O Bitcoin depende da internet. Dados percorrem cerca de 8 milhões de milhas de cabos de fibra ótica no fundo do oceano para permitir transações transcontinentais. Quando a rede elétrica morre, esses cabos deterioram-se. Partem-se. Tornam-se inúteis.

Mas Rigel Walshe, desenvolvedor da Swan Bitcoin, argumenta que, tal como o próprio Bitcoin, a internet foi construída para sobreviver à descentralização. “Qualquer computador no mundo a executar os protocolos da internet, que são software de código aberto que pode conectar-se a qualquer outro computador a fazer o mesmo, está ‘ligado à internet’,” explica. Em teoria, mesmo sem cabos de fibra ótica, poderia enviar-se transações de Bitcoin via rádio de longa distância ou redes mesh usando o que de poder computacional ainda reste.

A Blockstream até desenvolveu kits de satélite que permitem às pessoas descarregar nós completos do Bitcoin sem precisar de acesso tradicional à internet. Então, tecnicamente?

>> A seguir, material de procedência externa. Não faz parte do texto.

-- ==== Sys2Proof/Config.lean ====
section
/-! DEFINITION. What this hardware fixes (the parameters of R5) and the free values: constants with no body, for what the
spec leaves open. -/

namespace Sys2Proof

/-- The parameters of R5 that R6 lets a model take as arguments, and the host's three. -/
structure Params where
  /-- `WATCHDOG_LIMIT`: the samples of one attempt. -/
  watchdogLimit : Nat
  /-- `PULSE_ABORT_LENGTH`: the HIGH run that ends the sampling loop. -/
  pulseAbortLength : Nat
  /-- `BIT1_MIN`: the shortest pulse of class BIT1. -/
  bit1Min : Nat
  /-- `UNCLASS_MIN`: the shortest unclassifiable pulse. -/
  unclassMin : Nat
  /-- `MAX_RETRIES`: the host's number of attempts. -/
  maxRetries : Nat
  /-- `HANDSHAKE_HOLD_MS`: the host's hold of the line LOW, in milliseconds. -/
  handshakeHoldMs : Nat
  /-- `RETRY_INTERVAL_MS`: the host's pause between attempts, in milliseconds. -/
  retryIntervalMs : Nat
deriving DecidableEq, Repr

namespace Config

/-- This hardware's values (R5, column "value"; D26). -/
def params : Params where
  watchdogLimit := 50000
  pulseAbortLength := 200
  bit1Min := 30
  unclassMin := 85
  maxRetries := 3
  handshakeHoldMs := 20
  retryIntervalMs := 2000

/-- `HANDSHAKE_PULSES`, fixed (R5, R6). -/
@[simp] abbrev handshakePulses : Nat := 2

/-- `DATA_BITS`, fixed (R5, R6). -/
@[simp] abbrev dataBits : Nat := 40

/-- `FRAME_BYTES`, fixed (R5, R6). -/
@[simp] abbrev frameBytes : Nat := 5

/-- `TICK_PERIOD` in nanoseconds: OPEN (R5, R243, D4). No rule of the block depends on it. -/
opaque tickPeriodNs : Nat

/-- FREE VALUE (log entry 1): the control word the host puts on the ports in the n-th cycle for which the stimulus gives
none. -/
opaque freeControlWord : Nat → ControlWord

/-- FREE VALUE (log entry 3): where a byte store goes when `p < 8` and `(p / 8) - 1` is no natural number. Within the bound
of R53: one of the five bytes, or none. -/
opaque freeByteIndex : BitVec 6 → Option (Fin 5)

/-- FREE VALUE (log entry 4): what a counter of `w` bits holds after counting up from the largest value of its width, a
sum R27 says no counter reaches. -/
opaque freeCount (w : Nat) : BitVec w

/-- FREE VALUE (log entry 2, R231): `state` at power-up. -/
opaque powerUpState : RunState

/-- FREE VALUE (log entry 2, R231): `wd_count` at power-up, at its width `w` (R21). -/
opaque powerUpWdCount (w : Nat) : BitVec w

/-- FREE VALUE (log entry 2, R231): `high_count` at power-up, at its width `w` (R21). -/
opaque powerUpHighCount (w : Nat) : BitVec w

/-- FREE VALUE (log entry 2, R231): `pulse_index` at power-up. -/
opaque powerUpPulseIndex : BitVec 6

/-- FREE VALUE (log entry 2, R231): `bits` at power-up. -/
opaque powerUpBits : BitVec 4

/-- FREE VALUE (log entry 2, R231): `acc` at power-up. -/
opaque powerUpAcc : BitVec 8

/-- FREE VALUE (log entry 2, R231): a Frame byte at power-up. -/
opaque powerUpByte : Nat → Byte

/-- FREE VALUE (log entry 2, R231): `result` at power-up. -/
opaque powerUpResult : Verdict

/-- FREE VALUE (log entry 2, R231): `end_cause` at power-up. -/
opaque powerUpCause : EndCause

end Config
end Sys2Proof
end

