-- ==== Sys2Proof/Tests/Slice0.lean ====
section
/-! SUPPORT. The model's own tests: words written out from the spec's encodings, vectors of 95_test_vectors.md of one step
each, ill-formed terms the checks refuse, and for each statement with hypotheses a state that meets them. -/

open Sys2Proof Sys2Proof.Machine Sys2Proof.Safety

namespace Sys2Proof.Tests

/-- A running attempt with the given counters, accumulator and Frame. -/
def running (wd : BitVec 16) (hc : BitVec 8) (pi : BitVec 6) (acc : BitVec 8) (bits : BitVec 4) (f : Memory) : State :=
  { State.reset with state := .running, wdCount := wd, highCount := hc, pulseIndex := pi, acc := acc, bits := bits,
                     frame := f }

/-- An ended attempt: `START; LINEIDLE` (V13: 200 HIGH samples, ABORT, TIMEOUT). -/
def stuckHigh : State :=
  { State.reset with state := .done, wdCount := 200, highCount := 200, result := .timeout, endCause := .abort }

/-- What a step or an operation leaves, seen through a function of the state. -/
def seen {α : Type} (f : State → α) : Host.Outcome State Fault Refusal → Option α
  | .next s => some (f s)
  | .fault _ => none
  | .refused _ => none

/-! Words written out from R71 and R80. -/

/-- R71: `1 x x x` is RESET; the word of V2, `rst` with `start`, `tick` and `din` set. -/
theorem test_decode_reset : decodeWord 0b1000#4 = .reset ∧ decodeWord 0b1011#4 = .reset := by decide

/-- R71: `0 1 x x` is START; the word of V4, with `tick = 1` and `din = 1`. -/
theorem test_decode_start : decodeWord 0b0100#4 = .start ∧ decodeWord 0b0111#4 = .start := by decide

/-- R71: `0 0 1 1`. -/
theorem test_decode_sampleHigh : decodeWord 0b0011#4 = .sampleHigh := by decide

/-- R71: `0 0 1 0`. -/
theorem test_decode_sampleLow : decodeWord 0b0010#4 = .sampleLow := by decide

/-- R71: `0 0 0 x` is NOP; the word of V9. -/
theorem test_decode_nop : decodeWord 0b0000#4 = .nop ∧ decodeWord 0b0001#4 = .nop := by decide

/-- The opcode table's words, one per row, laid out in a byte; a fifth bit is refused. -/
theorem test_decodeTableWord :
    decodeTableWord 8 8 = some .reset ∧ decodeTableWord 8 4 = some .start ∧ decodeTableWord 8 3 = some .sampleHigh ∧
      decodeTableWord 8 2 = some .sampleLow ∧ decodeTableWord 8 0 = some .nop ∧ decodeTableWord 8 16 = none := by
  decide

/-- A word placed right after reset runs as the first operation: START begins an attempt, a sample in IDLE does nothing. -/
theorem test_withFetchWord :
    seen (fun t => t.state) (step (State.reset.withFetchWord 8 4)) = some .running ∧
      seen (fun t => (t.state, t.wdCount)) (step (State.reset.withFetchWord 8 3)) = some (.idle, 0) := by decide

/-! Ill-formed terms. -/

/-- R6: each condition, broken alone; and `BIT1_MIN = UNCLASS_MIN` is legal. -/
theorem test_params_refused :
    ({ Config.params with watchdogLimit := 0 } : Params).check = .error .watchdogLimitZero ∧
      ({ Config.params with pulseAbortLength := 0 } : Params).check = .error .pulseAbortLengthZero ∧
      ({ Config.params with bit1Min := 0 } : Params).check = .error .bit1MinZero ∧
      ({ Config.params with unclassMin := 29 } : Params).check = .error .unclassMinBelowBit1Min ∧
      ({ Config.params with unclassMin := 30 } : Params).check = .ok () := by decide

O Bitcoin poderia sobreviver sem a infraestrutura global de rede.

Mas — e aqui é que entra a energia do meme de Woody Harrelson — importa mesmo?

A Verdadeira Piada: Para Onde Vão os Bitcoiners (Spoiler: Não para a Lua)

O ex-diretor da CIA, James Woolsey, testemunhou no Congresso que entre dois terços e 90% da população dos EUA morreria se a rede elétrica caísse por um ano inteiro devido a um pulso eletromagnético. Uma colapsação de dez anos? São cenários de extinção.

Peter Todd, desenvolvedor principal do Bitcoin, diz de forma direta: “Vai ser um milagre do caraças se a civilização conseguir recomeçar. Se ainda tivermos casas de banho com descarga depois disso, já será uma sorte.” Argumenta que reiniciar o Bitcoin torna-se inútil quando 95% da humanidade morreu à fome. “A humanidade não consegue alimentar-se sem eletricidade. Só faz sentido reiniciar o Bitcoin — em vez de lançar uma moeda totalmente nova — se as pessoas que realmente possuíam Bitcoin no passado ainda estiverem vivas.”

Aqui está a ironia fundamental: um sistema desenhado para ser imparável encontra uma parede quando os seus utilizadores estão mortos. O protocolo pode sobreviver. Os nós podem reiniciar-se. A blockchain pode sincronizar-se. Mas o token digital de riqueza? Num mundo onde o comércio regrediu para trocar vegetais por lenha, o Bitcoin torna-se na piada mais sofisticada de sempre.

A Conclusão que Ninguém Quer Ouvir

O Bitcoin sobreviveria a uma falha global de energia. O código é indestrutível. A rede é distribuída. O livro-razão é permanente. Mas os seus utilizadores provavelmente não.

No final, o meme de Woody Harrelson capta perfeitamente tudo isto: estás sentado nos escombros, a civilização desapareceu, e algures no vazio digital, um registo perfeito e imutável de transações de Bitcoin que ninguém consegue aceder ou usar ainda está a ser mantido por nós fantasma. É simultaneamente o sistema monetário mais seguro do mundo e completamente, totalmente inútil.

Trocarias a tua última cenoura por um número num livro-razão? Ou finalmente entenderias por que é que as pessoas antigamente cavavam por ouro?